Bigger, more complicated, models tend to need more data.
Partition models also need data size to grow as fast as the number of parameters
Linear models are not the only type of models. A large family of models, such as decision/regression trees and nearest neighbor models work by partitioning training data. This means they also require data proportional to the number of parameters.
We can make a hand-wavy argument for why this would be. Consider the following cartoon diagram as partition based model dividing the plane (or a world with 2 explanatory variables) into various regions.
In each region we have a number of training instances, shown as dots. The model’s prediction in the future is the average value associated with the training dots in a given region. So each region adds a parameter of our model we need to infer. For a given level of expected error we need at least a given number of dots in each region (just as in our original problem). Doubling the number of regions means we need to double the total number of dots to have most regions maintaining their target per-region count (in addition to using the data to pick the region boundaries).
The point is, many different types of models need training data proportional to the number of model parameters to be inferred.
Exceptions to the rule
There are classes of models that, by design, do not need a number of training instances proportional to the number of model parameters.
This is a bit technical (or “inside baseball”) compared to our earlier points. But we want to at least call out some exceptions.
The first examples are bagged models such as random forest models. These models are the sum of a great number of sub-models. Roughly one only needs an amount of data to satisfy the error arguments per-sub model, not proportional to the number of sub-models. This is because in bagged models the sub models are picked independently and the sum weights are are identical (which is why this sort of exemption doesn’t apply to boosted models). That being said: random forest models tend to need a lot of training data, as the underlying sub-models already need a lot of training data. The how data is needed rule is broken due to the fact the parameters in these models have a lot of redundancy.

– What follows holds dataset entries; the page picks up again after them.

-- ==== Sys2Proof/Laws/ReleaseSteps.lean ====
section
/-! SUPPORT. Every operation and every command keeps `Flow`: releases, acknowledgements, the digest engine, the store, the intake,
manifests and streams, and resets; and what follows from it. -/

namespace Sys2Proof.Machine

-- One proof at a time: elaborated all at once, the proofs of the package as one text ask for more threads than memory allows.
set_option Elab.async false

variable {b : StreamNo → Nat} {x : Option SlotNo} {s t u : State}

/-! ## Release -/

/-- The stage of an ACTIVE stream names its low-edge block. -/
theorem Flow.setStage {i : StreamNo} {y : Stream} {g : Stage} {k : SlotNo} (f : Flow b x s) (ha : s.streams[i].state = .active)
    (h1 : y.state = .active) (h2 : y.manifest = s.streams[i].manifest) (h3 : y.window = s.streams[i].window)
    (h4 : y.lowEdge = s.streams[i].lowEdge) (h5 : y.stage = some g) (hb : g.block = s.streams[i].lowEdge) (hk : Held s k i s.streams[i].lowEdge)
    (hr : s.slots[k].state.inRelease = true) : Flow b x (s.setStream i y) := by
  refine f.setStream ?_ ?_ ?_ ?_ ?_ ?_ ?_ ?_ ?_ ?_
  · rw [h2]; exact f.man i
  · rw [h1]; intro h; cases h
  · unfold Stream.blockCount; rw [h2, h4]; exact f.low i
  · rw [h4]; exact .inr ((f.base i).resolve_left (by rw [ha]; simp))
  · rintro q c ⟨h, hh, rfl, rfl⟩
    obtain ⟨a1, a2, a3, a4⟩ := f.win q h hh
    unfold WindowTakes Stream.blockCount; rw [h1, h2, h3, h4]; exact ⟨rfl, a2, a3, a4⟩
  · rw [h1]; intro _ _ _ _ _ h; cases h
  · intro e _ he; rw [h5] at he; cases he
    rw [h4]; exact ⟨hb, k, hk, hr⟩
  · intro _; rw [h1, h5]; exact ⟨rfl, rfl⟩
  · intro h; have := f.start i h; rw [ha] at this; cases this
  · intro e he hs
    obtain ⟨a1, a2, a3⟩ := f.frames e he
    subst hs
    unfold FrameOk; rw [h1, h4]; exact ⟨rfl, a2, fun _ => a3 ha⟩

/-- The release of the low-edge block goes on in a slot that is in release or was VERIFIED. -/
theorem Flow.releaseTurn {i : StreamNo} {k : SlotNo} {y : Slot} {z : Stream} {g : Stage} (f : Flow b x s) (ha : s.streams[i].state = .active)
    (hk : Held s k i s.streams[i].lowEdge) (hs : s.slots[k].state = .verified ∨ s.slots[k].state.inRelease = true)
    (y1 : y.holder = s.slots[k].holder) (y2 : y.state.inRelease = true)
    (h1 : z.state = .active) (h2 : z.manifest = s.streams[i].manifest) (h3 : z.window = s.streams[i].window)
    (h4 : z.lowEdge = s.streams[i].lowEdge) (h5 : z.stage = some g) (hb : g.block = s.streams[i].lowEdge) :
    Flow b x ((s.setSlot k y).setStream i z) := by
  have hn : Job.block k ∉ s.engine.fifo := by
    apply f.notInFifo
    · rcases hs with h | h
      · rw [h]; simp
      · intro e; rw [e] at h; cases h
    · rcases hs with h | h
      · rw [h]; simp
      · intro e; rw [e] at h; cases h
  have f1 : Flow b x (s.setSlot k y) := by
    refine f.setSlotTurn y1 ?_ (fun _ => y2) (fun h => absurd h hn)
    obtain ⟨h, hh, _⟩ := hk
    unfold Slot.HeldUnlessFree; rw [y1, hh]; constructor
    · intro e; rw [e] at y2; cases y2
    · intro e; cases e
  refine f1.setStage (k := k) ha h1 h2 h3 h4 h5 hb ?_ ?_
  · obtain ⟨h, hh, r⟩ := hk
    exact ⟨h, by rw [slots_set, if_pos rfl, y1]; exact hh, r⟩
  · rw [slots_set, if_pos rfl]; exact y2

theorem Flow.startRelease (f : Flow b x s) (i) : Flow b x (startRelease i s) := by
  unfold Machine.startRelease; split
  · rename_i k h
    obtain ⟨a1, a2, a3, a4, a5⟩ := (releaseDue_eq_some_iff s i k).mp h
    exact f.releaseTurn a1 (held_of_slotOf a4) (.inl a5) rfl rfl a1 rfl rfl rfl rfl rfl
  · exact f

theorem Flow.startResend {i : StreamNo} {c : Nat} {g : Stage} (f : Flow b x s) (ha : s.streams[i].state = .active) (hg : s.streams[i].stage = some g)
    (hc : g.block = c) : Flow b x (startResend i c s) := by
  unfold Machine.startResend; split
  · rename_i k h
    obtain ⟨a1, q, a2, a3⟩ := f.stage i g ha hg
    have hk := held_of_slotOf h
    rw [← hc, a1] at hk
    have e := f.uniq k q _ _ hk a2; subst e
    exact f.releaseTurn ha hk (.inr a3) rfl rfl ha rfl rfl rfl rfl (by rw [← hc]; exact a1)
  · exact f

theorem Flow.startEnd {i : StreamNo} (f : Flow b x s) (he : s.streams[i].state = .ending) : Flow b x (startEnd i s) := by
  unfold Machine.startEnd
  exact f.setStreamOn (by rw [he]; rfl) (by show s.streams[i].state.started = true; rw [he]; rfl) (by show s.streams[i].state ≠ .active; rw [he]; simp)
    (by show s.streams[i].state.stopped = false; rw [he]; rfl) rfl rfl rfl (f.notActive (by rw [he]; simp)) (fun _ => he)

/-- The arbiter hands a frame over. -/
theorem Flow.handFrame {i : StreamNo} {p : Port} (f : Flow b x s) (he : s.ports[p].position = none) (hr : FrameReady s p i) : Flow b x (handFrame i p s) := by
  unfold Machine.handFrame; split
  · rename_i m g hm hg
    split
    · rename_i hend
      unfold handEndFrame
      have hm' : m.blockCount = s.streams[i].blockCount := by unfold Stream.blockCount; rw [hm]; rfl
      generalize hP : BranchPort.mk _ _ = P
      have f1 : Flow b x (s.setPort p P) := by
        refine f.fillPort he (y := P) (by rw [← hP]) rfl ⟨?_, ?_, ?_⟩
        · show s.streams[i].state.started = true; rw [hend]; rfl
        · rintro k ⟨h, hh, h1, h2⟩
          have := (f.win k h hh).2.2.2
          have h1' : h.stream = i := h1
          have h2' : h.block = m.blockCount := h2
          subst h1'; rw [h2', hm'] at this; exact absurd this (Nat.lt_irrefl _)
        · show s.streams[i].state = .active → _; rw [hend]; intro h; cases h
      refine f1.setStreamOn (by show s.streams[i].state.started = true; rw [hend]; rfl) (by show s.streams[i].state.started = true; rw [hend]; rfl) (by show s.streams[i].state ≠ .active; rw [hend]; simp)
        (by show s.streams[i].state.stopped = false; rw [hend]; rfl) rfl rfl rfl (f.notActive (by rw [hend]; simp)) (fun _ => hend)
    · rename_i hend
      have ha : s.streams[i].state = .active := hr.1.resolve_right hend
      split
      · rename_i k hk
        obtain ⟨a1, q, a2, a3⟩ := f.stage i g ha hg
        have hk := held_of_slotOf hk
        rw [a1] at hk
        have e := f.uniq k q _ _ hk a2; subst e
        unfold handBlockFrame; dsimp only
        generalize hP : BranchPort.mk _ _ = P
        have f1 : Flow b x (s.setPort p P) := by
          refine f.fillPort he (y := P) (by rw [← hP]) rfl ⟨?_, ?_, ?_⟩
          · show s.streams[i].state.started = true; rw [ha]; rfl
          · intro q' hq'
            have : Held s q' i g.block := hq'
            rw [a1] at this
            have := f.uniq k q' _ _ hk this; subst this; exact a3
          · intro _; exact .inr ⟨a1, k, by show Held s k i g.block; rw [a1]; exact hk⟩
        split
        · exact f1.releaseTurn (g := ⟨.awaiting, g.block⟩) ha hk (.inr a3) rfl rfl ha rfl rfl rfl rfl a1
        · exact f1.setSlotSame
      · exact f
  · exact f

theorem Flow.servePort (f : Flow b x s) (p) : Flow b x (servePort p s) := by
  unfold Machine.servePort; split
  · exact f
  · rename_i hp
    split
    · rename_i i hi
      exact f.handFrame (by simpa using hp) ((frameReady_iff s p i).mp (List.find?_some hi))
    · exact f

theorem Flow.serveStreamPort (f : Flow b x s) (i) : Flow b x (serveStreamPort i s) := by
  unfold Machine.serveStreamPort; split
  · exact f.servePort _
  · exact f
theorem Flow.tryRelease (f : Flow b x s) (i) : Flow b x (tryRelease i s) := (f.startRelease i).serveStreamPort i

theorem Flow.enterEnding {i : StreamNo} (f : Flow b x s) (hc : s.streams[i].state = .committing) : Flow b x (enterEnding i s) := by
  unfold Machine.enterEnding; dsimp only
  have f1 : Flow b x (s.setStream i { s.streams[i] with state := .ending }) :=
    f.setStreamOn (by rw [hc]; rfl) rfl (by simp) rfl rfl rfl rfl (f.notActive (by rw [hc]; simp)) (fun _ => rfl)
  have he : (s.setStream i { s.streams[i] with state := .ending }).streams[i].state = .ending := by rw [streams_set, if_pos rfl]
  generalize s.setStream i { s.streams[i] with state := .ending } = v at f1 he
  split
  · exact ((f1.setCtxLess).startEnd (by exact he)).serveStreamPort i
  · exact f1.setCtx (fun h => f1.resend i h) (fun _ => he)

theorem Flow.startHeldWork (f : Flow b x s) (i) : Flow b x (startHeldWork i s) := by
  unfold Machine.startHeldWork; dsimp only; split
  · rename_i h
    obtain ⟨a1, a2⟩ := f.resend i h
    obtain ⟨g, hg⟩ := Option.isSome_iff_exists.mp a2
    rw [hg]
    exact Flow.startResend (s := s.setCtx i _) (f.setCtxLess) a1 hg rfl
  · split
    · rename_i h
      exact Flow.startEnd (s := s.setCtx i _) (f.setCtxLess) (f.start i h)
    · exact f.startRelease i

theorem Flow.fold {α : Type} {g : State → α → State} (hg : ∀ t a, Flow b x t → Flow b x (g t a)) (l : List α) : ∀ s, Flow b x s → Flow b x (l.foldl g s) := by
  induction l with
  | nil => exact fun s f => f
  | cons a l ih => exact fun s f => ih _ (hg s a f)

theorem Flow.startAllHeld (f : Flow b x s) : Flow b x (startAllHeld s) :=
  Flow.fold (fun _ p f => f.servePort p) _ _ (Flow.fold (fun _ i f => f.startHeldWork i) _ _ f)
theorem Flow.startStep (f : Flow b x s) : Flow b x (startStep s) := f.of_touches (touches_startStep s)
theorem Flow.changeSupply (f : Flow b x s) : Flow b x (changeSupply s) := by
  unfold Machine.changeSupply resumeWork; dsimp only
  have f1 := (f.of_touches (touches_withSupply s { state := s.supply.state.flipped, filter := none })).queueRecord (.supply s.supply.state.flipped)
  split
  · exact f1.startAllHeld.startStep
  · exact f1
theorem Flow.compareSupply (f : Flow b x s) : Flow b x (compareSupply s) := by
  unfold Machine.compareSupply; repeat' split
  · exact f
  · exact f.changeSupply
  · exact f.of_touches (touches_withSupply s _)
  · exact f.of_touches (touches_withSupply s _)

/-! ## The store -/

theorem Flow.withStore (f : Flow b x s) (y) : Flow b x (s.withStore y) := f.of_touches (touches_withStore s y)
theorem Flow.storeFailed (f : Flow b none s) (i) : Flow b none (storeFailed i s) := by
  unfold Machine.storeFailed; repeat' split
  · rename_i h; exact f.enterFaulted' (by rw [h]; rfl) _
  · exact (f.setStreamSame).resolveAbort i
  · exact f
theorem Flow.commitEnded (f : Flow b none s) (i r) : Flow b none (commitEnded i r s) := by
  unfold Machine.commitEnded; dsimp only; split
  · rename_i h; exact (f.queueRecord _).enterEnding h
  · exact (f.queueRecord _).resolveAbort i
theorem Flow.commitDone (f : Flow b none s) (i r) : Flow b none (commitDone i r s) := (f.withStore _).commitEnded i r
theorem Flow.beginOps : ∀ (n : Nat) {s : State}, Flow b none s → Flow b none (beginOps n s)
  | 0, _, f => f
  | n + 1, s, f => by
    unfold Machine.beginOps; repeat' split
    · exact f
    · exact f
    · exact f.withStore _
    · exact f.withStore _
    · exact Flow.beginOps n ((f.withStore _).storeFailed _)
    · exact Flow.beginOps n (f.withStore _)
theorem Flow.runStore (f : Flow b none s) : Flow b none (runStore s) := (f.beginOps _).startStep
theorem Flow.joinOps (f : Flow b none s) (op) : Flow b none (joinOps op s) := (f.withStore _).runStore
theorem Flow.finishScan (f : Flow b x s) (c r) : Flow b x (finishScan c r s) := (f.queueRecord _).of_touches (touches_withPhase _ _)
theorem Flow.afterGoodStep (f : Flow b none s) (r st rest) : Flow b none (afterGoodStep r st rest s) := by
  unfold Machine.afterGoodStep; dsimp only; repeat' split
  all_goals first
    | exact (f.withStore _).finishScan _ _
    | exact (f.withStore _).commitDone _ _
    | exact f.commitDone _ _
    | exact f.withStore _
theorem Flow.afterBadStep (f : Flow b none s) (r st rest) : Flow b none (afterBadStep r st rest s) := by
  unfold Machine.afterBadStep; dsimp only; repeat' split
  all_goals first
    | exact (f.withStore _).finishScan _ _
    | exact (f.withStore _).storeFailed _
    | exact f.commitDone _ _
    | exact f.withStore _
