/-! ## What the streams' operations keep -/

theorem Stored.queueRecord (f : Stored s) (r) : Stored (queueRecord r s) := f.of_touches (touches_queueRecord s r)
theorem Stored.queueWindow (f : Stored s) (i l w) : Stored (queueWindow i l w s) := f.of_touches (touches_queueWindow s i l w)
theorem Stored.countStream (f : Stored s) (i k) : Stored (countStream i k s) := f.of_touches (touches_countStream s i k)
theorem Stored.countLane (f : Stored s) (i k) : Stored (countLane i k s) := f.of_touches (touches_countLane s i k)
theorem Stored.setSlot (f : Stored s) (k x) : Stored (s.setSlot k x) := f.of_touches (touches_setSlot s k x)
theorem Stored.setCtx (f : Stored s) (k x) : Stored (s.setCtx k x) := f.of_touches (touches_setCtx s k x)
theorem Stored.setPort (f : Stored s) (k x) : Stored (s.setPort k x) := f.of_touches (touches_setPort s k x)
theorem Stored.withEngine (f : Stored s) (x) : Stored (s.withEngine x) := f.of_touches (touches_withEngine s x)

theorem Stored.stopQuietIfDone (f : Stored s) (i) : Stored (stopQuietIfDone i s) := by
  unfold Machine.stopQuietIfDone; split; exacts [f, f.setStreamSame]
theorem Stored.returnReservation (f : Stored s) (i) : Stored (returnReservation i s) := by
  unfold Machine.returnReservation; dsimp only; split; exacts [f.setStreamSame, f]
theorem Stored.freeSlot (f : Stored s) (k) : Stored (freeSlot k s) := by
  unfold Machine.freeSlot; split; exacts [(f.setSlot _ _).returnReservation _, f.setSlot _ _]
theorem Stored.stopRelease (f : Stored s) (i) : Stored (stopRelease i s) := by
  unfold Machine.stopRelease; dsimp only; split; exacts [f.setCtx _ _, (f.setCtx _ _).setStreamSame]
theorem Stored.stopStream (f : Stored s) (i) : Stored (stopStream i s) := by
  unfold Machine.stopStream; exact (f.setStreamSame.stopRelease i).of_touches (touches_freeIdleSlots _ i)
theorem stopStream_store (i : StreamNo) (s : State) : (stopStream i s).store = s.store := touches_stopStream s i .store (by decide)

theorem Stored.enterFaulted {i : StreamNo} (f : Stored s) (hn : .commit i ∉ s.store.ops) (c) : Stored (enterFaulted i c s) := by
  unfold Machine.enterFaulted
  exact (((f.stopStream i).setStreamOn (by rw [stopStream_store]; exact hn)).returnReservation i).queueRecord _
theorem Stored.enterVacant {i : StreamNo} (f : Stored s) (hn : .commit i ∉ s.store.ops) (c) : Stored (enterVacant i c s) := by
  unfold Machine.enterVacant
  have e : (releaseExtents i s).store = s.store := touches_releaseExtents s i .store (by decide)
  exact (((f.of_touches (touches_releaseExtents s i)).setStream (by rw [e]; exact fun h => absurd h hn) (.inr rfl)).setCtx _ _).queueRecord _
theorem Stored.resolveAbort (f : Stored s) (i) : Stored (resolveAbort i s) := by
  unfold Machine.resolveAbort; split
  · rename_i h; exact f.enterVacant (not_queued_of_settled h.2) _
  · exact f
theorem Stored.enterAborting (f : Stored s) (i c) : Stored (enterAborting i c s) := by
  unfold Machine.enterAborting
  exact (f.setStream (y := { s.streams[i] with state := .aborting, cause := some c }) (fun _ => ⟨.inr rfl, rfl⟩) (.inl rfl)).returnReservation i
theorem Stored.freeEndedSlot (f : Stored s) (k i) : Stored (freeEndedSlot k i s) := (f.freeSlot k).resolveAbort i

theorem Stored.handFrame (f : Stored s) (i p) : Stored (handFrame i p s) := by
  unfold Machine.handFrame handBlockFrame handEndFrame; dsimp only; repeat' split
  all_goals first
    | exact f
    | exact (f.setPort _ _).setStreamSame
    | exact ((f.setPort _ _).setSlot _ _).setStreamSame
    | exact (f.setPort _ _).setSlot _ _
theorem Stored.servePort (f : Stored s) (p) : Stored (servePort p s) := by
  unfold Machine.servePort; repeat' split
  exacts [f, f.handFrame _ _, f]
theorem Stored.serveStreamPort (f : Stored s) (i) : Stored (serveStreamPort i s) := by
  unfold Machine.serveStreamPort; split; exacts [f.servePort _, f]
theorem Stored.startRelease (f : Stored s) (i) : Stored (startRelease i s) := by
  unfold Machine.startRelease; split; exacts [(f.setSlot _ _).setStreamSame, f]
theorem Stored.tryRelease (f : Stored s) (i) : Stored (tryRelease i s) := (f.startRelease i).serveStreamPort i
theorem Stored.startResend (f : Stored s) (i b) : Stored (startResend i b s) := by
  unfold Machine.startResend; split; exacts [(f.setSlot _ _).setStreamSame, f]
theorem Stored.startEnd (f : Stored s) (i) : Stored (startEnd i s) := f.setStreamSame
theorem Stored.enterEnding {i : StreamNo} (f : Stored s) (hn : .commit i ∉ s.store.ops) : Stored (enterEnding i s) := by
  unfold Machine.enterEnding; dsimp only; split
  · exact (((f.setStreamOn hn).setCtx _ _).startEnd i).serveStreamPort i
  · exact (f.setStreamOn hn).setCtx _ _
theorem Stored.startHeldWork (f : Stored s) (i) : Stored (startHeldWork i s) := by
  unfold Machine.startHeldWork; dsimp only; repeat' split
  exacts [(f.setCtx _ _).startResend _ _, (f.setCtx _ _).startEnd i, f.startRelease i]
theorem Stored.fold {α : Type} {g : State → α → State} (hg : ∀ t a, Stored t → Stored (g t a)) (l : List α) : ∀ s, Stored s → Stored (l.foldl g s) :=
    by
  induction l with
  | nil => exact fun s f => f
  | cons a l ih => exact fun s f => ih _ (hg s a f)
theorem Stored.startAllHeld (f : Stored s) : Stored (startAllHeld s) :=
  Stored.fold (fun _ p f => f.servePort p) _ _ (Stored.fold (fun _ i f => f.startHeldWork i) _ _ f)
theorem Stored.freeKeptSlot (f : Stored s) (i b) : Stored (freeKeptSlot i b s) := by
  unfold Machine.freeKeptSlot; repeat' split
  exacts [f.freeSlot _, f, f]
theorem Stored.frameEnded (f : Stored s) (g) : Stored (frameEnded g s) := by
  unfold Machine.frameEnded; dsimp only; repeat' split
  exacts [f, ((f.freeKeptSlot _ _).setStreamSame).resolveAbort _, f.setCtx _ _, f]

theorem Stored.serveResend (f : Stored s) (i b) : Stored (serveResend i b s) := by
  unfold Machine.serveResend; split; exacts [f, f.serveStreamPort i]
theorem Stored.untimelyAnswer (f : Stored s) (i b) : Stored (untimelyAnswer i b s) := by
  unfold Machine.untimelyAnswer untimely; dsimp only; split
  exacts [(f.countStream i .untimely).serveResend i b, f.countStream i .untimely]
theorem Stored.blockTimeout {i : StreamNo} (f : Stored s) (ha : s.streams[i].state = .active) (b k l) : Stored (blockTimeout i b k l s) := by
  unfold Machine.blockTimeout stopAckTimer; dsimp only; repeat' split
  · exact ((((f.setSlot _ _).countStream _ _).setCtx _ _).startResend _ _).serveResend _ _
  · exact (((f.setSlot _ _).countStream _ _).setCtx _ _).setCtx _ _
  · exact f.enterFaulted (f.unqueuedIn ha) _
theorem Stored.endTimeout {i : StreamNo} (f : Stored s) (ha : s.streams[i].state = .ending) (l) : Stored (endTimeout i l s) := by
  unfold Machine.endTimeout; dsimp only; repeat' split
  · exact (((f.countStream _ _).setCtx _ _).startEnd _).serveStreamPort _
  · exact ((f.countStream _ _).setCtx _ _).setCtx _ _
  · exact f.enterFaulted (f.unqueuedIn ha) _
theorem Stored.acceptActivated {i : StreamNo} (f : Stored s) (ha : s.streams[i].state = .ending) : Stored (acceptActivated i s) := by
  unfold Machine.acceptActivated; dsimp only
  have g : Stored ((s.setCtx i { s.contexts[i] with ackTimer := none, startHeld := false }).setStream i { s.streams[i] with state := .done, stage := none }) :=
    (f.setCtx _ _).setStreamOn (f.unqueuedIn ha)
  refine Stored.queueRecord ?_ _
  split
  · exact g.setPort _ _
  · exact g
theorem Stored.serveMember (f : Stored s) (i l) : Stored (serveMember i l s) := by
  unfold Machine.serveMember; dsimp only; repeat' split
  all_goals first | exact f | exact f.setStreamSame | exact Stored.queueRecord (f.setStreamSame) _

theorem Stored.discardJob (f : Stored s) (j i) : Stored (discardJob j i s) := by
  unfold Machine.discardJob; split; exacts [f.freeEndedSlot _ _, f.resolveAbort i]
theorem Stored.startJob (f : Stored s) (j) : Stored (startJob j s) := f.of_touches (touches_startJob s j)
theorem Stored.judgeHeads : ∀ (n : Nat) {s : State}, Stored s → Stored (judgeHeads n s)
  | 0, _, f => f
  | n + 1, s, f => by
    unfold Machine.judgeHeads; dsimp only; repeat' split
    exacts [f, f, Stored.judgeHeads n ((f.withEngine _).discardJob _ _), f.startJob _, Stored.judgeHeads n (f.withEngine _)]
theorem Stored.judgeHead (f : Stored s) : Stored (judgeHead s) := f.judgeHeads _
theorem Stored.appendJob (f : Stored s) (j) : Stored (appendJob j s) := (f.withEngine _).judgeHead
theorem Stored.clearSlot (f : Stored s) (k h n) : Stored (clearSlot k h n s) := by
  unfold Machine.clearSlot; dsimp only
  refine Stored.queueRecord ?_ _
  split
  · exact f.setSlot _ _
  · exact (f.setSlot _ _).setStreamSame
theorem Stored.blockOutcome (f : Stored s) (k) : Stored (blockOutcome k s) := by
  unfold Machine.blockOutcome; repeat' split
  · exact f
  · exact (f.setSlot _ _).tryRelease _
  · rename_i ha _ _
    unfold blockMismatch; dsimp only; split
    · exact (f.countStream _ _).clearSlot _ _ _
    · exact (f.countStream _ _).enterFaulted (f.unqueuedIn ha) _
  · exact f.freeEndedSlot _ _
theorem Stored.jobLeft (f : Stored s) : Stored (jobLeft s) := f.withEngine _

theorem Stored.completeSlot (f : Stored s) (k i) : Stored (completeSlot k i s) := ((f.setSlot _ _).appendJob _).stopQuietIfDone i
theorem Stored.placeSegment (f : Stored s) (l i k p n bs) : Stored (placeSegment l i k p n bs s) := by
  unfold Machine.placeSegment; dsimp only
  have f1 : Stored (s.withStaging (s.staging.writeAll 0 (stagingAddress k (p * n)) bs)) := f.of_touches (touches_withStaging s _)
  generalize s.withStaging _ = v at f1 ⊢
  have f2 := f1.setSlot k (v.slots[k].fill p bs.length)
  generalize v.setSlot k _ = w at f2 ⊢
  have f3 := f2.countStream i .placed
  generalize Machine.countStream i .placed w = w' at f3 ⊢
  have f4 : Stored (w'.setStream i { w'.streams[i] with stallCount := 0, stallTimer := some (stallInterval w') }) := f3.setStreamSame
  generalize w'.setStream i _ = w'' at f4 ⊢
  have f5 := f4.serveMember i l
  split
  exacts [f5.completeSlot k i, f5]
theorem Stored.assemble (f : Stored s) (l i k bs) : Stored (assemble l i k bs s) := by
  unfold Machine.assemble; split
  exacts [f.countLane _ _, f.countLane _ _, f.countStream _ _, f.countStream _ _, f.countStream _ _, (f.countStream _ _).queueWindow _ _ _,
    f.countStream _ _, f.placeSegment _ _ _ _ _ _, (f.setSlot _ _).placeSegment _ _ _ _ _ _]
theorem Stored.takeSegment (f : Stored s) (l g) : Stored (takeSegment l g s) := by
  unfold Machine.takeSegment; dsimp only; split
  · exact (f.countLane _ _).countLane _ _
  · exact (f.countLane _ _).of_touches (touches_laneFault _ _ _)
  · exact (f.countLane _ _).of_touches (touches_laneFault _ _ _)
  · exact (f.countLane _ _).of_touches (touches_laneFault _ _ _)
  · exact (((f.countLane _ _).countLane _ _).of_touches (touches_laneGood _ _)).assemble _ _ _ _
theorem Stored.receiveFrame (f : Stored s) (l d g) : Stored (receiveFrame l d g s) := by
  unfold Machine.receiveFrame; repeat' split
  exacts [f, f, f.takeSegment _ _, f.of_touches (touches_takeControl _ _ _), f]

The most famous super-large models are of a different structure: deep learning neural nets, such as the current large language models such as GPT4 and others. These models need an obscene amount of training data, which the large companies building these models happen to have access to. Pre-estimating how much data is needed for a given performance level is harder to work out as these models tend to be more complicated and less thoroughly characterized than linear or tree based models. However, one can plot the relation by measuring out of sample performance given different training set sizes.
We should expect a linear relation between the number of effective parameters in the model (parameters actually doing something). This is because if the demands were much worse, statistics would have ways to fix that. And if the demands were much less, this would be loudly celebrated big news. So I presume we would see the usual: loss or criticism in natural business units tends to shrink at rate proportional to
1 / sqrt(m) (which is also the central point of PAC and VC theories).
The common question “how much training data do I need?” actually has some fairly good answers. Some of these answers include:
- More tends to be better.
- Halving error usually requires four times the data. Or: “be willing to pay
- The amount of training data needed is often proportional to the number of modeling parameters. Or: twice as many parameters usually requires twice the data.